E.m.f can be induced in a coil placed in an external magnetic field by:
a) Changing the intensity of the magnetic field
b) Changing the area of the coil
c) Changing the orientation of the coil
d) All of the above
Answer:
d) All of the above

Question 4.
Write the energy and momentum associated with a moving photon.
Answer:
E = hν, P = mc

Question 5.
The value of relative permeability of a diamagnetic material is;
a) μ_r > 1
b) μ_r = 1
c) μ_r < 1
d) μ_r = 1
Answer:
c) μ_r < 1

Question 6.
The electric field amplitude of an electromagnetic wave is 15V/m. Find the magnetic field amplitude of the wave.
Answer:
B = \(\frac{E}{C}=\frac{15}{3 \times 10^{8}}\) = 5 × 10^-8T

Question 7.
A convex lens is placed in a medium having a refractive index greater than that of the lens. The lens now behaves as;
a) Converging lens
b) Diverging lens
c) Plane glass plate
d) None of the above
Answer:
b) Diverging lens

Questions 8 to 15 carry 2 scores each. Answer any 7 questions. (7 × 2 = 14)

Question 8.
a) ‘Electrostatic field is always normal to the surface of a charged conductor’. Justify the statement.
b) The value of elelctric potential at the surface of a charged conductor is 10V. Find the value of the intensity of the electric field and potential at a point interior to it.
Answer:
a) The surface of the charged conductor is an equipotential surface. In equipotential surface, the potential is the same and hence the electric field is always normal to the surface of a charged conductor.
b) E = 0

Question 9.
A galvanometer with a coil of resistance 12Ω shows a full-scale deflection for a current of 2.5 mA. How can it be converted into an ammeter of range 7.5 A?
Answer:
G= 12Ω, I_g= 2.5 mA = 2.5 × 10^-3A, I = 7.5 A
S = \(\frac{I_{g} \times G}{I-I_{g}}=\frac{2.5 \times 10^{-3} \times 12}{7.5-2.5 \times 10^{-3}}=4 \times 10^{-3} \Omega\)

Question 10.
The curves shown in figure are drawn for different magnetic materials. Among the three curves, name the curve that,

a) Represent the material usually used for making permanent magnets.
b) Represent the material usually used for making electromagnets.
Answer:
a) A
b) C

Question 11.
A capacitor C, a variable resistance R, and a bulb B are connected in series to a.c. mains in the circuit as shown. The bulb glows with some brightness. How the glow of the bulb change if.
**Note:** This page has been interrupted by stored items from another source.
protected theorem SameRegisters.spoilFrame {pa n : Nat} {f : Nat × Nat × Nat} (h : SameRegisters r s) : SameRegisters r (spoilFrame s pa n f) :=
  have ht := SameRegisters.foldl (fun _ _ => .freeInto) h
  .ite (.freeInto ht) ht

protected theorem SameRegisters.spoilRecord {pa n : Nat} {x : Nat × Nat} (h : SameRegisters r s) : SameRegisters r (spoilRecord s pa n x) := by
  unfold spoilRecord
  extract_lets _ _ _ t
  have ht : SameRegisters r t := .freeInto (.ite (.freeInto h) h)
  exact .ite (.modCore (.freeBytes ht)) ht

protected theorem SameRegisters.memWrite {pa : Nat} {bs : List Byte} (h : SameRegisters r s) : SameRegisters r (memWrite s pa bs) :=
  .foldl (fun _ _ => .spoilRecord) (.foldl (fun _ _ => .spoilFrame) (((walkers r).write h).trans (.of_harts (spoilImages_harts ..))))

protected theorem SameRegisters.writePlace {p : Place} {bs : List Byte} (h : SameRegisters r s) : SameRegisters r (writePlace s p bs) := by
  unfold writePlace
  split
  · exact (walkers r).write h
  · exact h
  · exact .foldl (fun _ _ ht => ht) h
  · exact h

/-! ### Barriers, slots and kills -/

protected theorem SameRegisters.departBarriers {c : BitVec 16} {l : List Member} (h : SameRegisters r s) : SameRegisters r (departBarriers s c l) := by
  unfold departBarriers
  refine .foldl (fun t m ht => ?_) h
  split
  · exact .ite ((walkers r).writeNat ht) ht
  · exact ht

protected theorem SameRegisters.dropSlots {c : BitVec 16} {ids : List Nat} (h : SameRegisters r s) : SameRegisters r (dropSlots s c ids).1 := by
  unfold dropSlots
  dsimp only
  exact .foldl (fun _ _ => (walkers r).write) (.setCores h)

protected theorem SameRegisters.writeCells {coord : Nat} {data : Row} {poison : BitVec 128} (h : SameRegisters r s) :
    SameRegisters r (writeCells s coord data poison) := by
  unfold writeCells
  exact .foldl (fun _ _ ht => .ite (.setPoison ht) ht) ((walkers r).writeNat h)

protected theorem SameRegisters.dropRows {g b : Nat} {i : StepInfo} (h : SameRegisters r s) : SameRegisters r (dropRows s g b i) := by
  unfold dropRows finishWrites
  exact .modPer ((scopes r).countKill (fun _ _ => (scopes r).addRowsDrop) (.foldl (fun _ _ ht => .ite (.writeCells ht) ht) h))

protected theorem SameRegisters.killCompute {id : Nat} {i : StepInfo} (h : SameRegisters r s) : SameRegisters r (killCompute s id i) := by
  unfold killCompute
  extract_lets _ _ _ _ t
  have ht : SameRegisters r t := .drop ((scopes r).countKill (fun _ _ => (scopes r).addKillHarts) (.departBarriers h))
  exact .ite (.park h) ((scopes r).leaveStep (.ite ht (.modCore ((scopes r).endKilledStep ht))))

protected theorem SameRegisters.killBank {g b : Nat} {i : StepInfo} (h : SameRegisters r s) : SameRegisters r (killBank s g b i) := by
  unfold killBank
  extract_lets _ _ t
  have ht : SameRegisters r t := .drop ((scopes r).countKill (fun _ _ => (scopes r).addKillHarts) (.dropRows h))
  exact (scopes r).leaveStep (.ite ht (.modPer ((scopes r).endKilledStep ht)))

protected theorem SameRegisters.killCur (h : SameRegisters r s) : SameRegisters r (killCur s) := by
  have hbank : ∀ (g : Nat) (t : State) (b : Nat), SameRegisters r t → SameRegisters r (match (perOf t g).step with
      | some i => if (hartOf t (bankId g b)).live then killBank t g b i else t
      | none => t) := fun g t b ht => by
    split
    · exact .ite (.killBank ht) ht
    · exact ht
  unfold killCur
  split
  · split
    · exact .ite (.killCompute h) h
    · exact h
  · exact .foldl (hbank _) h
  · exact .foldl (hbank _) h
  · exact h

/-! ### Cancellation -/

protected theorem SameRegisters.spoilRange {c : AddrCtx} {lo len : Nat} (h : SameRegisters r s) : SameRegisters r (spoilRange s c lo len) := by
  unfold spoilRange
  refine .ite h (.foldl (fun _ _ ht => .ite ht ?_) h)
  split
  · split
    · exact .freeInto ht
    · exact ht
  · exact ht

protected theorem SameRegisters.staleHandle {c : AddrCtx} {va : Word} (h : SameRegisters r s) : SameRegisters r (staleHandle s c va) := by
  unfold staleHandle
  refine .ite ?_ h
  split
  · split
    · exact (walkers r).writeNat (.spoilRange h)
    · exact h
  · exact h

protected theorem SameRegisters.dropEngine {core : Nat} {e : EngineRec} (h : SameRegisters r s) : SameRegisters r (dropEngine s core e) := by
  unfold dropEngine dropFollow endSlotLoad
  extract_lets s0 s1
  have h0 : SameRegisters r s0 := .ite (.modCore h) h
  have h1 : SameRegisters r s1 := .ite (.staleHandle h0) h0
  exact .ite (.foldl (fun _ _ => .modCore) h1) h1

protected theorem SameRegisters.dropSaved {k : Nat} {i : StepInfo} {frame : Nat} (h : SameRegisters r s) : SameRegisters r (dropSaved s k i frame) := by
  unfold dropSaved dropCaught
  extract_lets _ _ s0
  have h0 : SameRegisters r s0 := .setCores (.departBarriers h)
  exact (scopes r).leaveStep ((scopes r).endKilledStep ((scopes r).countKill (fun _ _ => (scopes r).addKillHarts)
    (.ite (.foldl (fun _ _ => .dropEngine) h0) (.modCore h0))))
a) A dielectric slab is introduced between the plates of the capacitor.
b) The resistance R is increased keeping the same capacitance.
Answer:
a) The brightness of bulb increases.
(When dielectric slab is introduced, capacitance increases hence capacitive reactance decreases, then bulb glows with more brightness.)
b) The brightness of bulb decreases.

Question 12.
James Clerk Maxwell modified Ampere’s circuital theorem by introducing the concept of displacement current.
a) What do you mean by displacement current?
b) Write down the equation for displacement current.
Answer:
a) The current due to time varying electric field is called displacement current.
b) i_d = \(\varepsilon_{0} \frac{\mathrm{d} \varphi}{\mathrm{dt}}\)

Question 13.
An object AB is kept in front of a concave mirror as shown in figure.

a) Complete the ray diagram showing the image formation of object.
b) How will the position and intensity of image be affected if the lower half of the mirror’s reflecting surface is painted black?
Answer:
a)

b) The position of image does not charge. But the intensity decreases.

Question 14.
Assuming that the two diodes D₁ and D₂ used in the electric circuit as shown in figure are ideal. Find out the value of current flowing through 2.5Ω resistor.

Answer:
Since D₂ is reverse biased, no current flows through 3Ω. We need to consider only the other two resistance 3Ω and 2.5Ω, which are connected in series. Total resistance, R = 3Ω + 2.5Ω = 5.5Ω
v = 10V
I = \(\frac{V}{R}=\frac{10}{5.5}\) = 1.81 A

Question 15.
a) Mention the function of the following used in the communication system
(i) Transducer
(ii) Transmitter
b) Figure shows the block diagram of an AM transmitter. Identify boxes X and Y.

Answer:
a) i) Transducer: The device that converts one form of energy into another is called transducer.
ii) Transmitter – Atransmittertransmits the information

b) x → Modulator
y → Power Amplifier

Questions 16 to 22 carry 3 scores each. Answer any 6 questions. (6 × 3 = 18)

Question 16.
Three capacitors of capacitances 2µF, 3µF and 4µF are connected in series.
a) Find the equivalent capacitance of the combination
b) The plates of a parallel plate capacitor have an area 20 cm² each are separated by a distance of 2.5 mm. The capacitor is charged by connecting it to a 400V supply. How much electrostatic energy is stored in the capacitor?
Answer:
a) C₁ = 2μF = 2 × 10^-6F
C₂ = 3μF = 3 × 10^-6F

b) A = 20cm² = 20 × 10^-4m²
d = 2.5 mm = 2.5 × 10^-3m
ε₀ = 8.85 × 10^-12C²/Nm²
v = 400v

Question 17.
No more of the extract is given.